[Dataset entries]
-- ==== Sys2Proof/Machine/Ops.lean ====
section
/-! DEFINITION. The named operations: the bytes of a source, the read primitives (20_memory.md rules R43 to R45), taking an
error (60_exceptions.md rule R214) and what stands for its return (rule R219), the staging queue (20_memory.md rule R59), and
how each unit answers a call. -/

namespace Sys2Proof.Machine

namespace Memory

/-- What an unlisted position reads as (assumption 7). -/
def unlisted : Byte := 0

/-- The byte at a position: `S.bytes[a]` (20_memory.md rule R40). -/
def read : Memory → Nat → Byte
  | [], _ => unlisted
  | (a', b) :: m, a => if a = a' then b else read m a

/-- The canonical form from position `lo` on: positions strictly rising from at least `lo`, no entry that an unlisted
position would read as. -/
def wfFrom : Nat → Memory → Bool
  | _, [] => true
  | lo, (a, b) :: m => decide (lo ≤ a) && decide (b ≠ unlisted) && wfFrom (a + 1) m

/-- The canonical form of a memory. -/
def wf (m : Memory) : Bool := wfFrom 0 m

/-- The canonical memory that holds the bytes `bs` from position `a` on. -/
def ofBytesFrom : Nat → List Byte → Memory
  | _, [] => []
  | a, b :: bs => if b = unlisted then ofBytesFrom (a + 1) bs else (a, b) :: ofBytesFrom (a + 1) bs

/-- The canonical memory of a byte sequence (20_memory.md rule R40). -/
def ofBytes (bs : List Byte) : Memory := ofBytesFrom 0 bs

end Memory

/-- Binding a source: its bytes, length and failure position are fixed and its position is 0
(70_reset_and_hazards.md rule R240). -/
def Source.bind (bytes : List Byte) (fail : Option Nat) : Source :=
  { mem := Memory.ofBytes bytes, len := bytes.length, pos := 0, fail := fail }

/-- The bytes not read yet; it falls with every byte read (70_reset_and_hazards.md rule R247). -/
def Source.remaining (s : Source) : Nat := s.len - s.pos

/-- The answer of a source to a read (10_state.md rule R32). -/
inductive ReadAnswer where
  | byte (b : Byte)
  | endOfInput
  | ioErr
deriving DecidableEq, Repr

/-- `SrcRead(S)` (20_memory.md rule R43): a failure at the position wins over the end there; only a byte moves the
position. A position past the end, which no run reaches, has no byte either (assumption 8). -/
def srcRead (s : Source) : ReadAnswer × Source :=
  if s.fail = some s.pos then (.ioErr, s)
  else if s.len ≤ s.pos then (.endOfInput, s)
  else (.byte (s.mem.read s.pos), { s with pos := s.pos + 1 })

/-- How a read helper ends a call without a byte: `return Eos`, or `raise K(info)` (00_scope.md rule R7). -/
inductive Stop where
  | eos
  | raise (kind : ErrKind) (info : Byte)
deriving DecidableEq, Repr

/-- `ReadFirst(S)`: the end of input is the clean end of the stream (20_memory.md rule R44). -/
def readFirst (s : Source) : Except Stop (Byte × Source) :=
  match srcRead s with
  | (.byte b, s') => .ok (b, s')
  | (.endOfInput, _) => .error .eos
  | (.ioErr, _) => .error (.raise .ioFailure 0)

/-- `ReadMore(S)`: the byte was promised, so the end of input is a truncation (20_memory.md rule R45). -/
def readMore (s : Source) : Except Stop (Byte × Source) :=
  match srcRead s with
  | (.byte b, s') => .ok (b, s')
  | (.endOfInput, _) => .error (.raise .truncation 0)
  | (.ioErr, _) => .error (.raise .ioFailure 0)

/-- Pass over at most `fuel` empty literal runs at the front of the source (42_byte_rle.md rule R124). -/
def skipEmptyFrom : Nat → Source → Source
  | 0, s => s
  | fuel + 1, s =>
    match srcRead s with
    | (.byte b, s') => if b = emptyRunControl then skipEmptyFrom fuel s' else s
    | (.endOfInput, _) => s
    | (.ioErr, _) => s

/-- Pass over the empty literal runs at the front of the source: "any number of 0x80 bytes in a row"
(42_byte_rle.md rule R124). Each consumes a byte, so the bytes left bound them (70_reset_and_hazards.md rule R247). -/
def skipEmptyRuns (s : Source) : Source := skipEmptyFrom s.remaining s

/-- Taking an error, the one shared operation: the latch records the kind and the information, and nothing else is saved
(60_exceptions.md rule R214). -/
def Latch.raise (_ : Latch) (kind : ErrKind) (info : Byte) : Latch := { fault := some kind, finfo := info }

/-- There is no return from an error: no call leaves the latch. `RESET` alone clears it, binding a new source and putting
every register at its reset value (60_exceptions.md rule R219, 70_reset_and_hazards.md rule R240). The unit keeps nothing;
`fresh`, the model's own count of free values, goes on. -/
def ByteDec.reset (src : Source) (u : ByteDec) : ByteDec := ByteDec.resetOn src u.fresh

/-- `RESET(BIT)` "resets `BIT.B` as well and binds the source to `BIT.B`" (70_reset_and_hazards.md rule R240). -/
def BitUnit.reset (src : Source) (u : BitUnit) : BitUnit := BitUnit.resetOn src u.b.fresh

/-- `RESET(V1)` (70_reset_and_hazards.md rule R240). -/
def V1Unit.reset (src : Source) (u : V1Unit) : V1Unit := V1Unit.resetOn src u.fresh

/-- `RESET(V2)` (70_reset_and_hazards.md rule R240); values staged and not delivered are lost (rule R249). -/
def V2Unit.reset (src : Source) (_ : V2Unit) : V2Unit := V2Unit.resetOn src

namespace ByteDec

/-- End a call of a byte-RLE decoder with an outcome. -/
def answer (u : ByteDec) (r : Result Byte) : ByteDec := { u with port := some r }

/-- `raise K(info)` in a byte-RLE decoder: the latch is set, the call ends with `Err(K, info)`, and `mode`, `cnt` and `val`
are left unspecified (60_exceptions.md rule R214; free values, assumption 3). -/
def raise (who : ByteInst) (kind : ErrKind) (info : Byte) (u : ByteDec) : ByteDec :=
  { u with
    mode := Config.freeByteMode who u.fresh
    cnt := Config.freeByteCnt who u.fresh
    val := Config.freeByteVal who u.fresh
    latch := u.latch.raise kind info
    port := some (.err kind info)
    fresh := u.fresh + 1 }

/-- End a call without a value: the clean end changes no register (42_byte_rle.md rule R127), an error is raised. -/
def stop (who : ByteInst) (st : Stop) (u : ByteDec) : ByteDec :=
  match st with
  | .eos => u.answer .eos
  | .raise kind info => u.raise who kind info

/-- One value fewer to deliver; back to idle "exactly when the run's counter reaches zero"
(42_byte_rle.md rules R125 and R126). -/
def countDown (u : ByteDec) : ByteDec :=
  { u with cnt := u.cnt - 1#8, mode := if u.cnt - 1#8 = 0#8 then .idle else u.mode }

end ByteDec

namespace BitUnit

/-- End a call of BIT with an outcome. -/
def answer (u : BitUnit) (r : Result Bool) : BitUnit := { u with port := some r }

end BitUnit

namespace V1Unit

/-- End a call of V1 with an outcome; the value stands as its 64 raw bits, read as an `i64` (10_state.md rule R31). -/
def answer (u : V1Unit) (r : Result Word) : V1Unit := { u with port := some r }

/-- `raise K(info)` in V1: the latch is set, the call ends with `Err(K, info)`, and `mode`, `cnt`, `val` and `delta` are
left unspecified (60_exceptions.md rule R214; free values, assumption 3). -/
def raise (kind : ErrKind) (info : Byte) (u : V1Unit) : V1Unit :=
  { u with
    mode := Config.freeV1Mode u.fresh
    cnt := Config.freeV1Cnt u.fresh
    val := Config.freeV1Val u.fresh
    delta := Config.freeV1Delta u.fresh
    latch := u.latch.raise kind info
    vi := VarintRegs.start
    port := some (.err kind info)
    fresh := u.fresh + 1 }

/-- End a call without a value: the clean end changes no register (44_int_rle_v1.md rule R159), an error is raised. -/
def stop (st : Stop) (u : V1Unit) : V1Unit :=
  match st with
  | .eos => u.answer .eos
  | .raise kind info => u.raise kind info

/-- One value fewer to deliver; back to idle when the run length reaches zero (44_int_rle_v1.md rules R155 and R156). -/
def countDown (u : V1Unit) : V1Unit :=
  { u with cnt := u.cnt - 1#8, mode := if u.cnt - 1#8 = 0#8 then .idle else u.mode }

end V1Unit

namespace V2Unit

/-- End a call of V2 with an outcome. -/
def answer (u : V2Unit) (r : Result Word) : V2Unit := { u with port := some r }

/-- `raise K(info)` in V2: the latch is set and the call ends with `Err(K, info)`; nothing is staged
(60_exceptions.md rule R214, 45_int_rle_v2.md rule R183). The packed buffer is dead (10_state.md rule R25). `qhead` and the
entries of `q` keep what they held, where 92_eei_decisions.md D19 calls every register but `fault`, `finfo` and `S.pos`
unspecified after an error (DEDUCED, assumption 17). -/
def raise (kind : ErrKind) (info : Byte) (u : V2Unit) : V2Unit :=
  { u with latch := u.latch.raise kind info, buf := [], port := some (.err kind info) }

/-- End a call without a value: the clean end changes no register (45_int_rle_v2.md rule R187), an error is raised. -/
def stop (st : Stop) (u : V2Unit) : V2Unit :=
  match st with
  | .eos => u.answer .eos
  | .raise kind info => u.raise kind info

/-- Fill the queue from index 0: `MemWrite(q, i, v)` for the values in order, `qhead <- 0`, `qcount <- L`
(45_int_rle_v2.md rule R181, 10_state.md rule R22). The entries above keep what they held, where 10_state.md rule R23 says
that they "hold no value" (DEDUCED, assumption 16). -/
def stage (vals : List Word) (u : V2Unit) : V2Unit :=
  { u with q := vals ++ u.q.drop vals.length, qhead := 0, qcount := BitVec.ofNat 10 vals.length }

/-- `Pop()`: deliver the front element (45_int_rle_v2.md rule R171). After the last value of a run of 512 `qhead` is 512,
as the rule's addition gives it, though the table of 10_state.md rule R17 has 0 to 511 (DEDUCED, assumption 15); the popped
entry keeps its bits (DEDUCED, assumption 16). -/
def pop (u : V2Unit) : V2Unit :=
  { u with
    qhead := u.qhead + 1#10
    qcount := u.qcount - 1#10
    port := some (.value (u.q.getD u.qhead.toNat 0)) }

/-- Read `n` payload bytes, each with `ReadMore`, to the end of the packed buffer; the reads made before one that fails
stand (45_int_rle_v2.md rules R179 and R183). -/
def readPayload : Nat → V2Unit → Option Stop × V2Unit
  | 0, u => (none, u)
  | n + 1, u =>
    match readMore u.src with
    | .error st => (some st, u)
    | .ok (b, src) => readPayload n { u with src := src, buf := u.buf ++ [b] }

end V2Unit

end Sys2Proof.Machine
end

• **Activity**
From the line containing "entry keeps its" through the last line of the entries above, print every line exactly, including both ends, and nothing else.

• **Written response**
entry keeps its bits (DEDUCED, assumption 16). -/
def pop (u : V2Unit) : V2Unit :=
  { u with
    qhead := u.qhead + 1#10
    qcount := u.qcount - 1#10
    port := some (.value (u.q.getD u.qhead.toNat 0)) }

/-- Read `n` payload bytes, each with `ReadMore`, to the end of the packed buffer; the reads made before one that fails
stand (45_int_rle_v2.md rules R179 and R183). -/
def readPayload : Nat → V2Unit → Option Stop × V2Unit
  | 0, u => (none, u)
  | n + 1, u =>
    match readMore u.src with
    | .error st => (some st, u)
    | .ok (b, src) => readPayload n { u with src := src, buf := u.buf ++ [b] }

end V2Unit

end Sys2Proof.Machine
end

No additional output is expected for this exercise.